**Activity**
Every record should be written out again in full, with no character altered.

(Saved entries)
/-! ## Functional safety -/

/-- STO (R357 to R364, R369, R370, R372): lands, their discrepancy, a wrong path readback, an enable latch that drops, T_SS1 and a test pulse.
After each, a group's paths read as what holds them or waits for a restart says, on the dies and on the channels; a land or a dropped latch
asserts its path on every group; releasing one holder keeps what the others hold; where STO acts, an output that feeds a brake of the group is
off. No channel's copies of the block disagree; where they do, the use of the block reports it. -/
def SafetyStopsRules : Prop :=
  ∀ (s : State) (n : Fin 48) (g : Fin 12) (a b pb rd shows : Bool) (k : Fin 4) (x : Fin 16), s.fc.window = false →
    let grpA (t : State) := t.fld SAFE_STO Fld.SAFE_STO_GRP_A
    let grpB (t : State) := t.fld SAFE_STO Fld.SAFE_STO_GRP_B
    let shown (t : State) := grpA t = t.pathHeld false ||| t.safe.waitG ∧ grpB t = t.pathHeld true ||| t.safe.waitG ∧
      t.fld SAFE_PATH Fld.SAFE_PATH_A_ACT = grpA t ∧ t.fld SAFE_PATH Fld.SAFE_PATH_B_ACT = grpB t ∧
      (t.brakeActs k = true → vget t.safe.a.so false k = false ∧ vget t.safe.b.so false k = false) ∧
      (n.val < axisCount s.part → t.flag (PWM_STAT n) Fld.PWM_STAT_STO = nbit (grpA t ||| grpB t) (n / 4) ∧
        (s.flag (PWM_STAT n) Fld.PWM_STAT_STO = false → t.flag (PWM_STAT n) Fld.PWM_STAT_STO = true → t.en n = false))
    let kept (t : State) := t.safe.a.demand = s.safe.a.demand ∧ t.safe.b.demand = s.safe.b.demand ∧ t.safe.disc = s.safe.disc ∧
      t.safe.path = s.safe.path ∧ t.fc.pend = s.fc.pend
    let src := safeSrc 0x80
    let ch := (saxCfg s.safe.a.val x).ch
    let c := soCfg (s.chan b).val k
    let off (t : State) (q : Bool) := vget (t.chan q).so false k = false
    (s.safe.a.torn = false → s.safe.b.torn = false →
      (s.safe.landA = false → Runs .stoAAssert s fun t => t.safe.landA = true ∧ t.flag SAFE_STO Fld.SAFE_STO_LAND_A = true ∧ grpA t = 0xFFF ∧
        shown t ∧ kept t ∧ t.safe.landB = s.safe.landB ∧
        (s.safe.landB = false → s.timerOn .stoDisc = false → s.safe.a.lost = false → s.safe.a.val ≠ [] →
          ExpiresAt t .stoDisc (s.clock + blkDisc s.safe.a.val * msTicks))) ∧
      (s.safe.landB = false → Runs .stoBAssert s fun t => t.safe.landB = true ∧ t.flag SAFE_STO Fld.SAFE_STO_LAND_B = true ∧ grpB t = 0xFFF ∧
        shown t ∧ kept t ∧ t.safe.landA = s.safe.landA) ∧
      ((if a then s.safe.landA else s.safe.landB) = true → s.safe.disc = false → Runs (.stoRelease a) s fun t =>
        (if a then t.safe.landA else t.safe.landB) = false ∧ shown t ∧ kept t) ∧
      (s.due (.ss1 x) = true → Runs (.ss1Timeout x) s fun t => vget t.safe.ssEnd false x = true ∧ t.timerOn (.ss1 x) = false ∧ shown t ∧
        t.fc = s.fc ∧
        ((s.safe.a.saxAt x).ss1.isSome = true → (t.safe.a.saxAt x).ended = true ∧
          (x.val < blkAxes s.safe.a.val → s.mode ≠ .safeStop → nbit t.safe.a.demand (ch / 4) = true)) ∧
        ((s.safe.b.saxAt x).ss1.isSome = true → (t.safe.b.saxAt x).ended = true)) ∧
      (s.due (.ss1 x) = false → s.due (.ss2 x) = true → Runs (.ss1Timeout x) s fun t => vget t.safe.ss2End false x = true ∧
        t.timerOn (.ss2 x) = false ∧ t.safe.a = s.safe.a ∧ t.safe.b = s.safe.b ∧ t.fc = s.fc ∧ RegsBut s t []) ∧
      (s.armed = true → (s.chan b).lost = false → c.test = 1 → vget s.safe.a.so false k = true → vget s.safe.b.so false k = true →
        s.pulseDue b k = true → Runs (.soTestPulse b k shows) s fun t =>
          off t b ∧ vget (t.chan b).pulse none k = some s.clock ∧ ExpiresAt t (.soPulse (b2n b) k) (s.clock + c.us * usTicks) ∧
          (shows = true → vget (t.chan (!b)).so false k = true ∧ t.fc = s.fc ∧ RegsBut s t []) ∧
          (shows = false → vget t.safe.soFault false k = true ∧ off t (!b) ∧ ContainedOnce s t (safeSrc (0xA0 + k)) ∧ RegsFcBut s t [SAFE_SO]))) ∧
    (s.safe.a.torn = true → s.safe.landA = false → Runs .stoAAssert s fun t => t.safe.landA = true ∧ grpA t = 0xFFF ∧
      t.fc.pend.any (fun q => q.src == safeSrc 0xB3) = true) ∧
    (s.safe.landA = true → Runs .stoAAssert s fun t => t = s) ∧ (s.safe.landB = true → Runs .stoBAssert s fun t => t = s) ∧
    (s.due .stoDisc = true → s.safe.landA ≠ s.safe.landB → Runs .stoDiscExpiry s fun t =>
      t.safe.disc = true ∧ ContainedOnce s t src ∧ grpA t = 0xFFF ∧ grpB t = 0xFFF ∧ shown t) ∧
    (g.val < groupCount s.part → rd ≠ nbit (if pb then grpB s else grpA s) g → Runs (.pathReadbackTimeout b g pb rd) s fun t =>
      t.safe.path = true ∧ ContainedOnce s t src ∧ grpA t = 0xFFF ∧ grpB t = 0xFFF ∧ shown t) ∧
    (s.due (.soloMax (b2n b)) = true → Runs (.soloMaxExpiry b) s fun t => (t.chan b).latch = false ∧
      (if b then grpB t else grpA t) = 0xFFF ∧ shown t ∧
      (b = false → s.safe.a.lost = true → s.safe.a.restart = true → FatalOnce s t (safeSrc 0xB2)) ∧ (b = true → t.fc = s.fc))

**Solution for this task**
/-! ## Functional safety -/

/-- STO (R357 to R364, R369, R370, R372): lands, their discrepancy, a wrong path readback, an enable latch that drops, T_SS1 and a test pulse.
After each, a group's paths read as what holds them or waits for a restart says, on the dies and on the channels; a land or a dropped latch
asserts its path on every group; releasing one holder keeps what the others hold; where STO acts, an output that feeds a brake of the group is
off. No channel's copies of the block disagree; where they do, the use of the block reports it. -/
def SafetyStopsRules : Prop :=
  ∀ (s : State) (n : Fin 48) (g : Fin 12) (a b pb rd shows : Bool) (k : Fin 4) (x : Fin 16), s.fc.window = false →
    let grpA (t : State) := t.fld SAFE_STO Fld.SAFE_STO_GRP_A
    let grpB (t : State) := t.fld SAFE_STO Fld.SAFE_STO_GRP_B
    let shown (t : State) := grpA t = t.pathHeld false ||| t.safe.waitG ∧ grpB t = t.pathHeld true ||| t.safe.waitG ∧
      t.fld SAFE_PATH Fld.SAFE_PATH_A_ACT = grpA t ∧ t.fld SAFE_PATH Fld.SAFE_PATH_B_ACT = grpB t ∧
      (t.brakeActs k = true → vget t.safe.a.so false k = false ∧ vget t.safe.b.so false k = false) ∧
      (n.val < axisCount s.part → t.flag (PWM_STAT n) Fld.PWM_STAT_STO = nbit (grpA t ||| grpB t) (n / 4) ∧
        (s.flag (PWM_STAT n) Fld.PWM_STAT_STO = false → t.flag (PWM_STAT n) Fld.PWM_STAT_STO = true → t.en n = false))
    let kept (t : State) := t.safe.a.demand = s.safe.a.demand ∧ t.safe.b.demand = s.safe.b.demand ∧ t.safe.disc = s.safe.disc ∧
      t.safe.path = s.safe.path ∧ t.fc.pend = s.fc.pend
    let src := safeSrc 0x80
    let ch := (saxCfg s.safe.a.val x).ch
    let c := soCfg (s.chan b).val k
    let off (t : State) (q : Bool) := vget (t.chan q).so false k = false
    (s.safe.a.torn = false → s.safe.b.torn = false →
      (s.safe.landA = false → Runs .stoAAssert s fun t => t.safe.landA = true ∧ t.flag SAFE_STO Fld.SAFE_STO_LAND_A = true ∧ grpA t = 0xFFF ∧
        shown t ∧ kept t ∧ t.safe.landB = s.safe.landB ∧
        (s.safe.landB = false → s.timerOn .stoDisc = false → s.safe.a.lost = false → s.safe.a.val ≠ [] →
          ExpiresAt t .stoDisc (s.clock + blkDisc s.safe.a.val * msTicks))) ∧
      (s.safe.landB = false → Runs .stoBAssert s fun t => t.safe.landB = true ∧ t.flag SAFE_STO Fld.SAFE_STO_LAND_B = true ∧ grpB t = 0xFFF ∧
        shown t ∧ kept t ∧ t.safe.landA = s.safe.landA) ∧
      ((if a then s.safe.landA else s.safe.landB) = true → s.safe.disc = false → Runs (.stoRelease a) s fun t =>
        (if a then t.safe.landA else t.safe.landB) = false ∧ shown t ∧ kept t) ∧
      (s.due (.ss1 x) = true → Runs (.ss1Timeout x) s fun t => vget t.safe.ssEnd false x = true ∧ t.timerOn (.ss1 x) = false ∧ shown t ∧
        t.fc = s.fc ∧
        ((s.safe.a.saxAt x).ss1.isSome = true → (t.safe.a.saxAt x).ended = true ∧
          (x.val < blkAxes s.safe.a.val → s.mode ≠ .safeStop → nbit t.safe.a.demand (ch / 4) = true)) ∧
        ((s.safe.b.saxAt x).ss1.isSome = true → (t.safe.b.saxAt x).ended = true)) ∧
      (s.due (.ss1 x) = false → s.due (.ss2 x) = true → Runs (.ss1Timeout x) s fun t => vget t.safe.ss2End false x = true ∧
        t.timerOn (.ss2 x) = false ∧ t.safe.a = s.safe.a ∧ t.safe.b = s.safe.b ∧ t.fc = s.fc ∧ RegsBut s t []) ∧
      (s.armed = true → (s.chan b).lost = false → c.test = 1 → vget s.safe.a.so false k = true → vget s.safe.b.so false k = true →
        s.pulseDue b k = true → Runs (.soTestPulse b k shows) s fun t =>
          off t b ∧ vget (t.chan b).pulse none k = some s.clock ∧ ExpiresAt t (.soPulse (b2n b) k) (s.clock + c.us * usTicks) ∧
          (shows = true → vget (t.chan (!b)).so false k = true ∧ t.fc = s.fc ∧ RegsBut s t []) ∧
          (shows = false → vget t.safe.soFault false k = true ∧ off t (!b) ∧ ContainedOnce s t (safeSrc (0xA0 + k)) ∧ RegsFcBut s t [SAFE_SO]))) ∧
    (s.safe.a.torn = true → s.safe.landA = false → Runs .stoAAssert s fun t => t.safe.landA = true ∧ grpA t = 0xFFF ∧
      t.fc.pend.any (fun q => q.src == safeSrc 0xB3) = true) ∧
    (s.safe.landA = true → Runs .stoAAssert s fun t => t = s) ∧ (s.safe.landB = true → Runs .stoBAssert s fun t => t = s) ∧
    (s.due .stoDisc = true → s.safe.landA ≠ s.safe.landB → Runs .stoDiscExpiry s fun t =>
      t.safe.disc = true ∧ ContainedOnce s t src ∧ grpA t = 0xFFF ∧ grpB t = 0xFFF ∧ shown t) ∧
    (g.val < groupCount s.part → rd ≠ nbit (if pb then grpB s else grpA s) g → Runs (.pathReadbackTimeout b g pb rd) s fun t =>
      t.safe.path = true ∧ ContainedOnce s t src ∧ grpA t = 0xFFF ∧ grpB t = 0xFFF ∧ shown t) ∧
    (s.due (.soloMax (b2n b)) = true → Runs (.soloMaxExpiry b) s fun t => (t.chan b).latch = false ∧
      (if b then grpB t else grpA t) = 0xFFF ∧ shown t ∧
      (b = false → s.safe.a.lost = true → s.safe.a.restart = true → FatalOnce s t (safeSrc 0xB2)) ∧ (b = true → t.fc = s.fc))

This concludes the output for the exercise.